Architect’s role to improve in-building wireless coverage
Published in Cogent Engineering, 2020
Mohammad Tanvir Kawser, Zebun Nasreen Ahmed
The base station can also be employed only for the specific support of Internet of Things (IoT), and in this regard, three competing platforms, namely, Sigfox, Long Range (LoRa), and Narrowband Internet of Things (NB-IoT) have become popular. Here, Sigfox and LoRa are two proprietary technologies from companies whereas NB-IoT is the development from 3GPP as a feature of the conventional 4 G/5 G cellular system. All these technologies operate at low data rate and low power, and thus, match the requirements of most of the IoT devices. Sigfox and LoRa use unlicensed industrial, scientific, and medical (ISM) radio bands. On the other hand, NB-IoT is a feature of the conventional 4 G/5 G cellular system, and so, it uses the licensed bands. At present, NB-IoT is more expensive compared to Sigfox and LoRa (Mekkia et al., 2019). However, the cost of NB-IoT will gradually decrease, and it will emerge with many advantages (5G Americas, 2019). In-Building Solutions (IBS): The cellular service can be generated inside the building using an in-building solution (IBS).
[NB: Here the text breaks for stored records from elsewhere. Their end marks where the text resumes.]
/-- The per-path latches of 64-bit pairs (00 R19–R22). -/
structure Access where
  /-- NAME_HI latch by path code (R20). -/
  latch : SMap Word
  /-- Held NAME_LO writes: (path code, offset of NAME_LO, value) (R22). -/
  held : List (Nat × Nat × Word)
  deriving DecidableEq, Repr

/-- The signal balls the package drives, those of one kind as one (02 R43, Table 2.3). -/
inductive Ball where
  | pcieTx | nvmSck | nvmCsN | nvmIo | smbSda | smbAlertN | tdo | sbETx | sbWTx
  | hmk (p : Fin 16)
  /-- Gate g of TEC k: GHA, GLA, GHB, GLB. -/
  | tecGate (k g : Fin 4)
  | faultN | ready
  deriving DecidableEq, Repr

/-- What a ball shows: a level, high impedance, an open drain released, the idle of its electrical standard, or what its protocol has
it send. -/
inductive BallShow where
  | low | high | hiZ | released | idle | protocol
  deriving DecidableEq, Repr

/-- Balls and straps (02). -/
structure Pins where
  /-- Balls of the switched domains that their block has driven since the reset (02 R43). -/
  driven : List Ball
  /-- PWROK is high (02 R73). -/
  pwrok : Bool
  /-- PERST_N is high, that is not asserted (03 R93). -/
  perstHigh : Bool
  /-- CFG_OPEN as sampled (02 R44). -/
  cfgOpen : Bool
  /-- BOOT_SEL as sampled (02 R44). -/
  bootSel : BitVec 2
  /-- RACK_SLOT as sampled (02 R44). -/
  rackSlot : BitVec 6
  /-- The VHTR value in use, in mV (02 R53). -/
  vhtr : Nat
  /-- The supply term of the last sample, the frame of that sample, and the term of the sample before (09 R246). -/
  vsqNew : Int
  vsqFrame : Nat
  vsqWas : Int
  /-- The last VHTR_SENSE reading lay outside 2.8–3.8 V (02 R53). -/
  vhtrOut : Bool
  /-- SMB_ALERT_N is asserted (26 R645). -/
  smbAlert : Bool
  deriving DecidableEq, Repr

/-- One direction of the sideband (02 R61–R65). -/
structure SbPort where
  /-- The descrambler: the last 58 bits received (R61). -/
  scr : BitVec 58
  /-- Validity of the last sync headers, newest first, at most 64 (R61). -/
  hdrs : List Bool
  /-- Valid headers in a row while not locked (R61). -/
  run : Nat
  lock : Bool
  /-- TRAIN blocks in a row with STATE 1 and the opposite DIR (R62). -/
  trainRun : Nat
  /-- The segment is up (R62). -/
  up : Bool
  /-- Own messages waiting, oldest first, at most 16 (R65). -/
  queue : List SbMsg
  /-- The own message last started (R65). -/
  sending : Option SbMsg
  /-- Own messages that an arriving SOF cut short and that are to be sent again from their start (R65). -/
  again : List SbMsg
  deriving DecidableEq, Repr

/-- Root PLL state that no register shows (03 R81, R83). -/
structure ClkSt where
  /-- The root has switched away from the configured source (R83). -/
  away : Bool
  /-- The source in use when holdover began: 0 rack, 1 link (R80). -/
  lost : Nat
  /-- The RX lane of the port named by LINK_PORT that supplies the link reference (R78). -/
  lane : Option Nat
  /-- HOLDOVER has been raised so often in this holdover (R82). -/
  said : Nat
  deriving DecidableEq, Repr

/-- Resets in progress (03 R93–R99). -/
structure RstSt where
  /-- A chip reset is in progress (Table 3.6). -/
  chip : Bool
  /-- The power-on reset is held, PWROK being low (02 R72). -/
  por : Bool
  /-- Domains in domain reset (R97). -/
  doms : List Nat
  deriving DecidableEq, Repr

/-- A candidate parent (04 R127). -/
structure Cand where
  /-- Discards in a row. -/
  discards : Nat
  passed : Bool
  deriving DecidableEq, Repr

/-- An exchange awaiting its TIME_RSP (04 R114). -/
structure Xchg where
  seq : Nat
  port : Nat
  t1 : FineStamp
  /-- Elapsed ticks at t1, to tell whether a step landed since (R692). -/
  tick : Nat
  deriving DecidableEq, Repr

/-- The time discipline (04). -/
structure TimeSt where
  /-- Frequency integrator facc, 0.001 ppm (R118). -/
  facc : Int
  /-- Number of the next exchange (R115). -/
  seq : Nat
  /-- Exchanges that await their TIME_RSP, oldest first: more than one where XCHG_PERIOD is below the 2 frames of R117. -/
  out : List Xchg
  /-- SEQs of exchanges already discarded, whose TIME_RSP may still come and is not counted again (R117). -/
  gone : List Nat
  /-- Accepted delays, newest first, at most 16, in 1/16 tick (R117). -/
  delays : List Int
  /-- Exchanges since the last change of parent or plate, at most 16 (R117). -/
  seeded : Nat
  /-- ACQUIRE collection: (t1, theta) oldest first, 1/16 tick (R119). -/
  acq : List (Int × Int)
  /-- The next accepted exchange ends ACQUIRE (R119). -/
  testing : Bool
  /-- Accepted exchanges in a row above STEP_THRESH (R120). -/
  run : Nat
  /-- The step called for and not yet landed, in ticks (R692). -/
  pending : Option Int
  /-- Elapsed ticks at the last landing (R692). -/
  landed : Nat
  /-- Accepted exchanges in a row within 160 ticks (R126). -/
  lockRun : Nat
  /-- PARENT, ALT1, ALT2 (R127). -/
  cands : List Cand
  /-- Candidate in use. -/
  cur : Nat
  /-- ROOT_CHIP of the last accepted exchange (R132). -/
  root : Nat
  /-- Accepted exchanges in a row from `cur` in HOLD (R127). -/
  holdRun : Nat
  /-- Elapsed ticks when the attempt timer last started; none while it is stopped (R125). -/
  attempt : Option Nat
  deriving DecidableEq, Repr

/-- A request to PWR_DOM_REQ: ON, OFF or AUTO (05 R138). -/
inductive DomAct where
  | on | off | auto
  deriving DecidableEq, Repr

/-- A planned heat note (05 R150–R152). -/
structure Note where
  die : Nat
  ring : Nat
  /-- Ring index of its ticket. -/
  idx : Nat
  lead : Nat
  decay : Nat
  /-- Predicted start CT. -/
  start : Nat
  /-- Declared power, 1/16 W; cycles of its formula; elapsed ticks at which it was planned. -/
  p : Int
  cyc : Nat
  made : Nat
  /-- Planned admitted power from the predicted start's governor step on, one value a step, 1/1024 W. -/
  vals : List Int
  /-- Steps for which the last value goes on; none: until a later power ticket of the ring replaces it (R156). -/
  rest : Option Nat
  /-- Last value delivered for it, 1/1024 W. -/
  last : Int
  /-- The LEAD 0 note of a ticket that started after its planned note had lapsed: it delivers what is admitted and is in no plan
  (R143, R153). -/
  bare : Bool
  deriving DecidableEq, Repr

/-- A lapsed note decaying (05 R152): its last value, 1/1024 W. -/
structure Lapsed where
  die : Nat
  v : Int
  k : Nat
  decay : Nat
  deriving DecidableEq, Repr

/-- A power ticket's demand (05 R156): on its ring, whole DELTA wanted and the part admitted, 1/1024 W. -/
structure PwrDemand where
  ring : Nat
  die : Nat
  want : Int
  have_ : Int
  deriving DecidableEq, Repr

/-- One die's governor (05 R145–R150). -/
structure Gov where
  /-- Admitted power of the last 100 steps, newest first (R145), 1/1024 W: exact, as d × scalable / 64 is. -/
  hist : List Int
  /-- The cap in force, 1/1024 W (R143). -/
  cap : Option Nat
  /-- S_eff in force, W per 100 µs (R149). -/
  sEff : Nat
  /-- Frame measurements, newest first, at most 200 (R142). -/
  meas : List Nat
  /-- Rises of power tickets granted since the last step, 1/1024 W (R156). -/
  given : Int
  deriving DecidableEq, Repr

/-- Power domains and the governor (05). -/
structure Pwr where
  /-- Graver pairs under AUTO (R139). -/
  auto : List Nat
  /-- Domains whose power-up waits for its rail (R137). -/
  upQ : List Nat
  /-- Requests waiting for a running sequence or a domain reset (R138, R141). -/
  waiting : List (Nat × DomAct)
  /-- Package measurements, newest first, at most 200 (R142). -/
  meas : List Nat
  /-- Frames in a row above 1,470 W, at most 20 (R144). -/
  overRun : Nat
  g0 : Gov
  g1 : Gov
  notes : List Note
  lapsed : List Lapsed
  power : List PwrDemand
  deriving DecidableEq, Repr

/-- An event record in the collector's queue (25 R622, R626). -/
structure EvRec where
  ct : Word64
  /-- Elapsed ticks when raised, to order records (R626). -/
  tick : Nat
  code : Nat
  count : Nat
  src : Nat
  args : List Nat
  deriving DecidableEq, Repr

/-- Events (25) and alerts (26). -/
structure Evt where
  /-- Records raised and not yet delivered, in the collector's order, at most 1,024 (R626). -/
  queue : List EvRec
  /-- A record was dropped since the last one delivered (R626). -/
  loss : Bool
  /-- The next SEQ (R626). -/
  seq : Nat
  /-- SEQs of HBM-routed records not written to the HBM log (R632). -/
  unwritten : List Nat
  /-- Records queued for the flash log, oldest first, at most 512 (24 R619). -/
  flashQ : List (List Word)
  /-- Alert queue of SEQs, oldest first, at most 16 (26 R645). -/
  alerts : List Nat
  /-- (code, source, interval number) of the last record of an event limited to one per interval (R624). -/
  marks : List (Nat × Nat × Nat)
  /-- The telemetry period whose snapshot is not yet written: PERIOD and FRAMES (R637). -/
  snap : Option (Nat × Nat)
  deriving DecidableEq, Repr

/-- A flash erase or page program (06 R694). -/
inductive FlashOp where
  /-- Erase a slot's first bytes, from UPD_BEGIN (06 R186). -/
  | eraseSlot (slot : Nat) (len : Nat)
  /-- Program bytes of a slot, from UPD_WRITE. -/
  | progSlot (slot : Nat) (off : Nat) (bytes : List Byte)
  /-- Program one page of log records at a slot of a log sector (24 R619). -/
  | logPage (sector : Nat) (slot : Nat) (recs : List (List Word))
  /-- Erase a log sector (24 R621). -/
  | logErase (sector : Nat)
  /-- An erase or a program whose command a chip reset has ended, and which the part still completes (06 R184). -/
  | lateErase (addr : Nat) (len : Nat)
  | lateProg (addr : Nat) (bytes : List Byte)
  deriving DecidableEq, Repr

/-- An open update session (06 R183). -/
structure Session where
  slot : Nat
  len : Nat
  written : Nat
  /-- Path code of the owner. -/
  owner : Nat
  deriving DecidableEq, Repr

/-- Fuses: kept by every reset (03 Table 3.3). -/
structure Fuses where
  rollback : Nat
  keyHash : BitVec 384
  /-- Programmed chip-number slots, lowest first, at most 4 (26 R647). -/
  chips : List (BitVec 14)
  deriving DecidableEq, Repr

/-- What discovery takes from the flash part's SFDP tables (06 R160, R694). -/
structure NvmPart where
  /-- Density in MiB. -/
  mib : Nat
  /-- The 1-4-4 fast read is there, and its dummy cycles. -/
  quad : Bool
  dummy : Nat
  /-- 4-byte addressing is there; the 4-byte read opcode, none where the part is switched to 4-byte addresses instead; the methods of
  entering 4-byte addressing it advertises. -/
  addr4 : Bool
  read4 : Option Nat
  enter4 : Nat
  /-- The Quad Enable method. -/
  quadEnable : Nat
  /-- Busy is polled in the Flag Status Register; false: in bit 0 of the Status Register, read with 0x05. -/
  flagPoll : Bool
  deriving DecidableEq, Repr

/-- Boot and mailbox (06). -/
structure BootSt where
  /-- 0 on the first slot of BOOT_SEL's order, 1 on the second (R174, R175). -/
  attempt : Nat
  /-- Dwords 0–15 of the running image's header (R163). -/
  hdr : List Word
  /-- Configuration requests are answered with Request Retry Status (R180). -/
  rrs : Bool
  /-- Mailbox arguments by 4 × path code + index (R184). -/
  args : SMap Word
  session : Option Session
  /-- The flash operation the part is busy with (R694). -/
  flash : Option FlashOp
  /-- A mailbox flash operation that waits for a log write to end (R190). -/
  flashNext : Option FlashOp
  /-- What the tables of the flash part say (R160); none before discovery. -/
  nvm : Option NvmPart
  /-- PHOTONICS waits: 0 for the TECs, 1 for the lanes' locks, 2 for the dark frames (Table 6.8, 6a–6d). -/
  photo : Nat
  deriving DecidableEq, Repr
This is primarily used for large buildings, where proper wireless coverage can be very difficult with signal from the outside base station, due to heavy penetration losses. IBS can be of the following types (The HetNet Forum, 2013). Femtocells: Femtocells are very small cellular base stations, designed for use within residential buildings, and in small commercial buildings or premises.Picocells: Picocells are small cellular base stations, suited for small and medium-sized buildings and premises.Distributed Antenna System (DAS): DAS provides efficient distribution of wireless connections inside large buildings, by routing signals through cables, from a single small base station to multiple antennas, located throughout the building.Small Source in the Building: A number of solutions exist, which use small devices to generate wireless service in the building. However, these small devices are often connected to the outside cellular base stations, for backhaul. These solutions include Wi-Fi, Zigbee, Bluetooth, Z-Wave, and Thread (Pradeep et al., 2016). These solutions differ in their capabilities, costs, and popularities. Besides, WiGig is introduced for a very high data rate and it uses high frequency, which is around 60 GHz (Chakkravarthy et al., 2019).